- WHAT NEEDS TO BE DONE -
For the records below, reproduce exactly the line that contains "theorem State.retire_canon (s" and all subsequent lines, with nothing left out and nothing added.

[Stored items]

theorem State.treeBump_canon (s : State) (level : Nat) (child : Nat) (hc : Canonical s) : Canonical ((State.treeBump s level child)) := by
  unfold State.treeBump
  repeat' (first
    | with_reducible assumption
    | with_reducible apply State.writeNode_canon
    | with_reducible apply foldl_canonical
    | with_reducible apply Canonical.wmem
    | with_reducible apply Canonical.wspad
    | intro _
    | (extract_lets +onlyGivenNames x; refine cut (P := Canonical x) ?_ (fun _ => ?_); unfold x; try clear x; rotate_left; clear_value x; rotate_right)
    | (extract_lets +onlyGivenNames x; clear_value x)
    | split
    | ((fail_if_success (fail_if_success (simp -zeta only [canonical_mk]))); with_reducible refine canon_keep rfl rfl rfl rfl rfl rfl rfl rfl rfl rfl rfl rfl ?_ ?_ ?_))

theorem State.cachePath_canon (s : State) (blk : Nat) (hc : Canonical s) : Canonical ((State.cachePath s blk)) := by
  unfold State.cachePath
  repeat' (first
    | with_reducible assumption
    | with_reducible apply Canonical.wmem
    | with_reducible apply Canonical.wspad
    | (extract_lets +onlyGivenNames x; clear_value x)
    | ((fail_if_success (fail_if_success (simp -zeta only [canonical_mk]))); with_reducible refine canon_keep rfl rfl rfl rfl rfl rfl rfl rfl rfl rfl rfl rfl ?_ ?_ ?_))

theorem State.treeWrite_canon (s : State) (blk : Nat) (hc : Canonical s) : Canonical ((State.treeWrite s blk)) := by
  unfold State.treeWrite
  repeat' (first
    | with_reducible assumption
    | with_reducible apply State.treeBump_canon
    | with_reducible apply State.cachePath_canon
    | with_reducible apply State.writeNode_canon
    | with_reducible apply foldl_canonical
    | intro _)

theorem State.makeFresh_canon (s : State) (f : Nat) (hc : Canonical s) : Canonical ((State.makeFresh s f)) := by
  unfold State.makeFresh
  repeat' (first
    | with_reducible assumption
    | with_reducible apply State.setFrame_canon
    | with_reducible apply wf_filter
    | with_reducible apply Canonical.wmem
    | with_reducible apply Canonical.wspad
    | ((fail_if_success (fail_if_success (simp -zeta only [canonical_mk]))); with_reducible refine canon_keep rfl rfl rfl rfl rfl rfl rfl rfl rfl rfl rfl rfl ?_ ?_ ?_))

theorem State.initFrame_canon (s : State) (f : Nat) (write : State → State) (hc : Canonical s) (hwrite_ : ∀ (x0_ : State), Canonical x0_ → Canonical (write x0_)) : Canonical ((State.initFrame s f write)) := by
  unfold State.initFrame
  repeat' (first
    | with_reducible assumption
    | with_reducible apply hwrite_
    | with_reducible apply State.setFrame_canon
    | with_reducible apply State.setBlock_canon
    | with_reducible apply State.treeWrite_canon
    | with_reducible apply State.setLine_canon
    | with_reducible apply foldl_canonical
    | intro _)

theorem State.freshen_canon (s : State) (f : Nat) (hc : Canonical s) : Canonical ((State.freshen s f)) := by
  unfold State.freshen
  repeat' (first
    | with_reducible assumption
    | with_reducible apply State.initFrame_canon
    | with_reducible apply_assumption -exfalso -symm
    | intro _
    | split)

theorem State.engineWrite_canon (s : State) (a : Nat) (bs : List Byte) (hc : Canonical s) : Canonical ((State.engineWrite s a bs)) := by
  unfold State.engineWrite
  repeat' (first
    | with_reducible assumption
    | with_reducible apply State.initFrame_canon
    | with_reducible apply State.memWrite_canon
    | with_reducible apply State.now_canon
    | with_reducible apply foldl_canonical
    | intro _
    | (extract_lets +onlyGivenNames x; refine cut (P := Canonical x) ?_ (fun _ => ?_); unfold x; try clear x; rotate_left; clear_value x; rotate_right)
    | split)

theorem State.idle_canon (s : State) (sid : Nat) (hc : Canonical s) : Canonical ((State.idle s sid)) := by
  unfold State.idle
  repeat' (first
    | with_reducible assumption
    | with_reducible apply State.setStrand_canon
    | with_reducible apply Canonical.wmem
    | with_reducible apply Canonical.wspad
    | (extract_lets +onlyGivenNames x; refine cut (P := Canonical x) ?_ (fun _ => ?_); unfold x; try clear x; rotate_left; clear_value x; rotate_right)
    | ((fail_if_success (fail_if_success (simp -zeta only [canonical_mk]))); with_reducible refine canon_keep rfl rfl rfl rfl rfl rfl rfl rfl rfl rfl rfl rfl ?_ ?_ ?_))

theorem State.postIrq_canon (s : State) (v : Nat) (source : Nat) (hc : Canonical s) : Canonical ((State.postIrq s v source)) := by
  unfold State.postIrq
  repeat' (first
    | with_reducible assumption
    | with_reducible apply State.wakePart_canon
    | with_reducible apply State.countDiscard_canon
    | with_reducible apply State.setVd_canon
    | with_reducible apply State.now_canon
    | (extract_lets +onlyGivenNames x; refine cut (P := Canonical x) ?_ (fun _ => ?_); unfold x; try clear x; rotate_left; clear_value x; rotate_right)
    | (extract_lets +onlyGivenNames x; clear_value x)
    | split)

theorem State.setCounter_canon (s : State) (v : Nat) (n : Nat) (c : Counter) (hc : Canonical s) : Canonical ((State.setCounter s v n c)) := by
  unfold State.setCounter
  repeat' (first
    | with_reducible assumption
    | with_reducible apply State.modVd_canon
    | split)

theorem State.wakeCounter_canon (s : State) (v : Nat) (n : Nat) (hc : Canonical s) : Canonical ((State.wakeCounter s v n)) := by
  unfold State.wakeCounter
  repeat' (first
    | with_reducible assumption
    | with_reducible apply State.now_canon
    | with_reducible apply foldl_canonical
    | intro _
    | split)

theorem State.countDone_canon (s : State) (v : Nat) (n : Nat) (level : Nat) (k : Nat) (hc : Canonical s) : Canonical ((State.countDone s v n level k)) := by
  unfold State.countDone
  repeat' (first
    | with_reducible assumption
    | with_reducible apply State.wakeCounter_canon
    | with_reducible apply State.setCounter_canon
    | (extract_lets +onlyGivenNames x; clear_value x)
    | split)

theorem State.countCanc_canon (s : State) (v : Nat) (n : Nat) (level : Nat) (k : Nat) (hc : Canonical s) : Canonical ((State.countCanc s v n level k)) := by
  unfold State.countCanc
  repeat' (first
    | with_reducible assumption
    | with_reducible apply State.wakeCounter_canon
    | with_reducible apply State.setCounter_canon
    | (extract_lets +onlyGivenNames x; clear_value x)
    | split)

theorem State.setGraph_canon (s : State) (v : Nat) (g : Graph) (hc : Canonical s) : Canonical ((State.setGraph s v g)) := by
  unfold State.setGraph
  repeat' (first
    | with_reducible assumption
    | with_reducible apply State.modVd_canon)

theorem State.settleGraphs_canon (s : State) (v : Nat) (hc : Canonical s) : Canonical ((State.settleGraphs s v)) := by
  unfold State.settleGraphs
  repeat' (first
    | with_reducible assumption
    | with_reducible apply State.setGraph_canon
    | with_reducible apply State.countDone_canon
    | with_reducible apply State.countCanc_canon
    | with_reducible apply State.modVd_canon
    | with_reducible apply foldl_canonical
    | intro _
    | (extract_lets +onlyGivenNames x; refine cut (P := Canonical x) ?_ (fun _ => ?_); unfold x; try clear x; rotate_left; clear_value x; rotate_right)
    | (extract_lets +onlyGivenNames x; clear_value x)
    | split)

theorem State.kickEngine_canon (s : State) (p : Nat) (hc : Canonical s) : Canonical ((State.kickEngine s p)) := by
  unfold State.kickEngine
  repeat' (first
    | with_reducible assumption
    | with_reducible apply State.now_canon
    | split)

theorem State.recordLaunch_canon (s : State) (v : Nat) (gid : Nat) (lid : Nat) (cn : Nat) (flags : Nat) (done : Bool) (hc : Canonical s) : Canonical ((State.recordLaunch s v gid lid cn flags done)) := by
  unfold State.recordLaunch
  repeat' (first
    | with_reducible assumption
    | with_reducible apply State.setGraph_canon
    | with_reducible apply State.modVd_canon
    | with_reducible apply State.settleGraphs_canon
    | split)

theorem State.countLaunch_canon (s : State) (l : Nat) (hc : Canonical s) : Canonical ((State.countLaunch s l)) := by
  unfold State.countLaunch
  repeat' (first
    | with_reducible assumption
    | with_reducible apply State.countDone_canon
    | with_reducible apply State.settleGraphs_canon
    | with_reducible apply State.recordLaunch_canon
    | (extract_lets +onlyGivenNames x; refine cut (P := Canonical x) ?_ (fun _ => ?_); unfold x; try clear x; rotate_left; clear_value x; rotate_right)
    | (extract_lets +onlyGivenNames x; clear_value x)
    | split)

theorem State.retire_canon (s : State) (l : Nat) (hc : Canonical s) : Canonical ((State.retire s l)) := by
  unfold State.retire
  repeat' (first
    | with_reducible assumption
    | with_reducible apply State.idle_canon
    | with_reducible apply State.now_canon
    | with_reducible apply foldl_canonical
    | with_reducible apply Canonical.wmem
    | with_reducible apply Canonical.wspad
    | with_reducible apply rising_tput
    | with_reducible apply Canonical.rstrands
    | with_reducible apply Canonical.rcores
    | with_reducible apply Canonical.rharps
    | with_reducible apply Canonical.rlaunches
    | with_reducible apply Canonical.rvds
    | with_reducible apply Canonical.rparts
    | with_reducible apply Canonical.rkeys
    | with_reducible apply Canonical.rframes
    | with_reducible apply Canonical.rmig
    | with_reducible apply Canonical.rports
    | with_reducible apply Canonical.rdrays
    | with_reducible apply Canonical.rqps
    | intro _
    | (simp -zeta only [canonical_mk]; refine ⟨?_,?_,?_,?_,?_,?_,?_,?_,?_,?_,?_,?_,?_,?_⟩))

- TASK SOLUTION -
theorem State.retire_canon (s : State) (l : Nat) (hc : Canonical s) : Canonical ((State.retire s l)) := by
  unfold State.retire
  repeat' (first
    | with_reducible assumption
    | with_reducible apply State.idle_canon
    | with_reducible apply State.now_canon
    | with_reducible apply foldl_canonical
    | with_reducible apply Canonical.wmem
    | with_reducible apply Canonical.wspad
    | with_reducible apply rising_tput
    | with_reducible apply Canonical.rstrands
    | with_reducible apply Canonical.rcores
    | with_reducible apply Canonical.rharps
    | with_reducible apply Canonical.rlaunches
    | with_reducible apply Canonical.rvds
    | with_reducible apply Canonical.rparts
    | with_reducible apply Canonical.rkeys
    | with_reducible apply Canonical.rframes
    | with_reducible apply Canonical.rmig
    | with_reducible apply Canonical.rports
    | with_reducible apply Canonical.rdrays
    | with_reducible apply Canonical.rqps
    | intro _
    | (simp -zeta only [canonical_mk]; refine ⟨?_,?_,?_,?_,?_,?_,?_,?_,?_,?_,?_,?_,?_,?_⟩))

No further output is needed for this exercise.